To better understand why Thailand has so many coups, whether we should worry about another one and what makes countries susceptible to coups in general, I talked to Jay Ulfelder, a political scientist who specializes in state failure and also works as a consultant. While not a Thailand expert, Jay has done lots of research on coups and the risk factors that can lead to them. A lightly edited version of our e-mail exchange follows.
WorldViews: What are some of the most important factors that make countries susceptible to coups? Does Thailand appear to have those?
Jay Ulfelder: The most informative factors in thinking about coup risk are a country's wealth, its form of government, and the recent occurrence of coup activity. Coup attempts very rarely happen in countries that are rich, either fully dictatorial or fully democratic, and have no coup activity in the recent past. Almost all coup attempts, successful or failed, occur in countries that are relatively poor and have political regimes that mix features of autocracy and democracy.
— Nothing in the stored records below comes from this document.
-- ==== Sys2Proof/Laws/Writes20.lean ====
section
/-! SUPPORT. What the block writes by itself in one CLK_C period: one lemma per operation of the idle step. -/

set_option maxRecDepth 16000

namespace Sys2Proof.Machine

theorem fireBarriers_writes {m : Nat} (hm : 34728861569 &&& m = 34728861569) : (fireBarriers).Writes m := by
  have c0 := @fireWatches_writes m (within_mask hm rfl)
  unfold fireBarriers
  repeat' first
    | with_reducible first | exact writes_done | exact writes_nil | refine writes_cons ?_ ?_ | refine writes_seq ?_ ?_ | refine writes_look fun _ => ?_ | refine writes_when ?_ | refine writes_each fun _ => ?_ | refine writes_ite ?_ ?_ | exact c0 | refine writes_act (bit_mask hm ?_)
    | ((with_reducible show Nat.testBit _ (Eff.num _) = true); simp only [Eff.num]; rfl) | split | dsimp only

theorem restoreDeferred_writes {m : Nat} (hm : 4096 &&& m = 4096) {a1 : _} {a2 : _} : (restoreDeferred a1 a2).Writes m := by
  have c0 := @modHost_writes m (within_mask hm rfl)
  unfold restoreDeferred
  repeat' first
    | with_reducible first | exact writes_done | exact writes_nil | refine writes_cons ?_ ?_ | refine writes_seq ?_ ?_ | refine writes_look fun _ => ?_ | refine writes_when ?_ | refine writes_each fun _ => ?_ | refine writes_ite ?_ ?_ | exact c0 | refine writes_act (bit_mask hm ?_)
    | ((with_reducible show Nat.testBit _ (Eff.num _) = true); simp only [Eff.num]; rfl) | split | dsimp only

theorem settleDue_writes {m : Nat} (hm : 51781762751 &&& m = 51781762751) : (settleDue).Writes m := by
  have c0 := @declareNow_writes m (within_mask hm rfl)
  have c1 := @displace_writes m (within_mask hm rfl)
  have c2 := @modWit_writes m (within_mask hm rfl)
  unfold settleDue
  repeat' first
    | with_reducible first | exact writes_done | exact writes_nil | refine writes_cons ?_ ?_ | refine writes_seq ?_ ?_ | refine writes_look fun _ => ?_ | refine writes_when ?_ | refine writes_each fun _ => ?_ | refine writes_ite ?_ ?_ | exact c0 | exact c1 | exact c2 | refine writes_act (bit_mask hm ?_)
    | ((with_reducible show Nat.testBit _ (Eff.num _) = true); simp only [Eff.num]; rfl) | split | dsimp only

theorem tickPodTime_writes {m : Nat} (hm : 4299161600 &&& m = 4299161600) : (tickPodTime).Writes m := by
  have c0 := @modObs_writes m (within_mask hm rfl)
  unfold tickPodTime
  repeat' first
    | with_reducible first | exact writes_done | exact writes_nil | refine writes_cons ?_ ?_ | refine writes_seq ?_ ?_ | refine writes_look fun _ => ?_ | refine writes_when ?_ | refine writes_each fun _ => ?_ | refine writes_ite ?_ ?_ | exact c0 | refine writes_act (bit_mask hm ?_)
    | ((with_reducible show Nat.testBit _ (Eff.num _) = true); simp only [Eff.num]; rfl) | split | dsimp only

theorem wholeSecond_writes {m : Nat} (hm : 4194305 &&& m = 4194305) : (wholeSecond).Writes m := by
  have c0 := @bump_writes m (within_mask hm rfl)
  have c1 := @modObs_writes m (within_mask hm rfl)
  have c2 := @put_writes m (within_mask hm rfl)
  unfold wholeSecond
  repeat' first
    | with_reducible first | exact writes_done | exact writes_nil | refine writes_cons ?_ ?_ | refine writes_seq ?_ ?_ | refine writes_look fun _ => ?_ | refine writes_when ?_ | refine writes_each fun _ => ?_ | refine writes_ite ?_ ?_ | exact c0 | exact c1 | exact c2 | refine writes_act (bit_mask hm ?_)
    | ((with_reducible show Nat.testBit _ (Eff.num _) = true); simp only [Eff.num]; rfl) | split | dsimp only

theorem tick_writes {m : Nat} (hm : 58492649407 &&& m = 58492649407) : (tick).Writes m := by
  have c0 := @fireBarriers_writes m (within_mask hm rfl)
  have c1 := @settleDue_writes m (within_mask hm rfl)
  have c2 := @tickPodTime_writes m (within_mask hm rfl)
  have c3 := @wholeSecond_writes m (within_mask hm rfl)
  unfold tick
  repeat' first
    | with_reducible first | exact writes_done | exact writes_nil | refine writes_cons ?_ ?_ | refine writes_seq ?_ ?_ | refine writes_look fun _ => ?_ | refine writes_when ?_ | refine writes_each fun _ => ?_ | refine writes_ite ?_ ?_ | exact c0 | exact c1 | exact c2 | exact c3 | refine writes_act (bit_mask hm ?_)
    | ((with_reducible show Nat.testBit _ (Eff.num _) = true); simp only [Eff.num]; rfl) | split | dsimp only

end Sys2Proof.Machine
end

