-- ==== Sys2Proof/Tests/Slice0.lean ====
section
/-! SUPPORT. Tests: an ill-formed term for each check of WellFormed, and for every statement of Certificates/Slice0 that has hypotheses a
state and operands that meet them, clause by clause. The states are made from a powered part by a few register writes and records. -/

namespace Sys2Proof.Tests

open Sys2Proof.Machine

set_option linter.unusedVariables false

set_option Elab.async false


/-- A powered part whose firmware runs. -/
def up0 : Dev := { power := { pwrok := true }, mode := { fw := .run } }

/-- That part after some effects. -/
def st (ps : List Prog) : State := ⟨(all ps).run up0, []⟩

/-- A register word with some fields set. -/
def w (fs : List (Fld × Nat)) : W64 := fs.foldl (fun a f => f.1.into a f.2) 0

/-- Sets fields of an agent's block, and what else `f` changes. -/
def ag (n : Nat) (fs : List (Fld × Nat)) (f : Agent → Agent := id) : Prog := modAgent n fun a => f (fs.foldl (fun a x => a.set x.1 x.2) a)

/-- An agent with both paths up, in a state, bound to position 3 under epoch 7. -/
def agUp (n s : Nat) (fs : List (Fld × Nat) := []) (f : Agent → Agent := id) : Prog :=
  ag n ([(QAG_STATE_STATE, s), (QAG_STATE_SB_UP, 1), (QAG_STATE_TRAY_UP, 1), (QAG_BIND_EPOCH, 7), (QAG_BIND_POSITION, 3)] ++ fs) f

/-- A message of the tray port under epoch 7 from position 3. -/
def qm (arg : Nat := 0) (data : List Byte := []) : QMsg :=
  { epoch := 7, position := 3, seq := 5, tag := 9, arg := BitVec.ofNat 64 arg, check := 0, data := data }

/-- A mark key. -/
def k32 : List Byte := List.replicate 32 1

/-- A STATE region of one block at host address 2 GiB. -/
def oneRegion : List (Fld × Nat) := [(QAG_REG_A_VALID 0, 1), (QAG_REG_A_STATE 0, 1), (QAG_REG_A_BASE 0, 0x400), (QAG_REG_B_LEN 0, 1)]

/-- The region table of position 4: one STATE region of 513 blocks at host address 2 GiB. -/
def regs4 (base : Nat := 0x400) : List Byte := List.replicate 128 0 ++
  leBytes 8 (w [(QAG_REG_A_VALID 0, 1), (QAG_REG_A_STATE 0, 1), (QAG_REG_A_BASE 0, base)]).toNat ++ leBytes 8 (w [(QAG_REG_B_LEN 0, 513)]).toNat

/-- Member 0 of a job of epoch 7 at address 67, whose root is member 1 at address 70: slot 2 is LIVE at position 4. -/
def jb : Prog := all [put RNG_ADDR_ENUM 1, put RNG_ADDR_POS 3, put RNG_ADDR_RACK 1, put HUB_ROLE_JOB_EPOCH 7, put CRS_CTRL_EN 1,
  put CRS_ROOT_ADDR 70, put CRS_ROOT_MEMBER 0, put CRS_ROOT_N_OZ 2, put (HUB_SLOT_STATE 2) sLIVE, put (HUB_SLOT_POSITION 2) 4,
  put (LNK_STAT_STATE 2) 3, put (LNK_SB_RESET 2) 0, put HUB_PAIR_PADDR 66, put HUB_PAIR_PEPOCH 7, put CRS_BAR_BASE 8,
  modMode fun m => { m with role := .watch },
  modJob fun j => { j with members := [67, 70], positions := [⟨4, 0, 2, true, 0, 0⟩, ⟨5, 1, 1, true, 0, 0⟩] }]

/-- The same Ozmund, as the root. -/
def rt : Prog := all [jb, put CRS_ROOT_IS_ROOT 1, put CRS_ROOT_ADDR 67]

/-- A course 9 at step 20 in a state. -/
def crs (k : Nat) : Prog := all [put CRS_STAT_STATE k, put CRS_COURSE_CUR 9, put CRS_STEP_STEP 20]

/-- The partner is PAIRED, and its session open. -/
def paired : Prog := all [modMode fun m => { m with partner := .paired }, modPeer 0 fun p => { p with st := 2, peer := 66 }]

/-- A notice under epoch 7. -/
def nm (src : Nat) (data : List Byte) : NMsg := { src := BitVec.ofNat 22 src, epoch := 7, seq := 8, data := data }

/-- The region table is known, and the shard of slot 2 is being filled. -/
def fill : Prog := all [
  modJob fun j => { j with regions := [(4, regs4)] },
  modCourse fun c => { c with dir := [(0, ⟨0x10000000, 0, 1, 2, 0, 0, false, false, 513, 0, false⟩)] },
  modSlot 2 fun x => { x with reqs := [⟨5, false, 0x14, 2 * 2 ^ 32, [], []⟩] }]

/-- A reduction record of slot 2 with one vector of zeros. -/
def rdRec (out : List Byte) : List Byte :=
  ascii "AZWITREC" ++ pack [(1, 1), (1, 0), (1, 0), (1, 0), (4, 4), (8, 10), (4, 3), (4, 1), (2, 0), (2, 0), (4, 640)] ++
    List.replicate 88 0 ++ List.replicate 256 0 ++ out

/-- A shard of one block of zeros, of course 8. -/
def ent8 : MEnt := ⟨4, 0, 0, 0, 0, 1, 0, 8, 0x10000000, 0, 0, leBytes 32 75614934479337915893546174487072685671314505988613513747912100507472850878381⟩

/-- Course 8 as this member holds it. -/
def held8 : Held := { course := 8, step := 20, ents := [ent8] }

/-- A rewind plan to course 8. -/
def plan3 : Plan := ⟨3, 8, 20, 1, 0, 8⟩

/-- A message of a session under epoch 7. -/
def pm (n : Nat) (arg : Nat := 0) (data : List Byte := []) : PMsg :=
  { session := BitVec.ofNat 14 n, epoch := 7, seq := 5, tag := 9, arg := BitVec.ofNat 64 arg, data := data }

/-- A session to an address in a state. -/
def ps (n addr k : Nat) : Prog := modPeer n fun p => { p with st := k, peer := addr }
These mixed regimes are especially susceptible to coups when politics within them is sharply polarized, as it has been in Thailand for nearly a decade now.
Coup activity also tends to cluster, so countries that have seen one or more attempts in the past five years are several times as likely to get hit by another than countries that have been coup-free for a while. We saw this pattern recently in Mali and Egypt, among other places.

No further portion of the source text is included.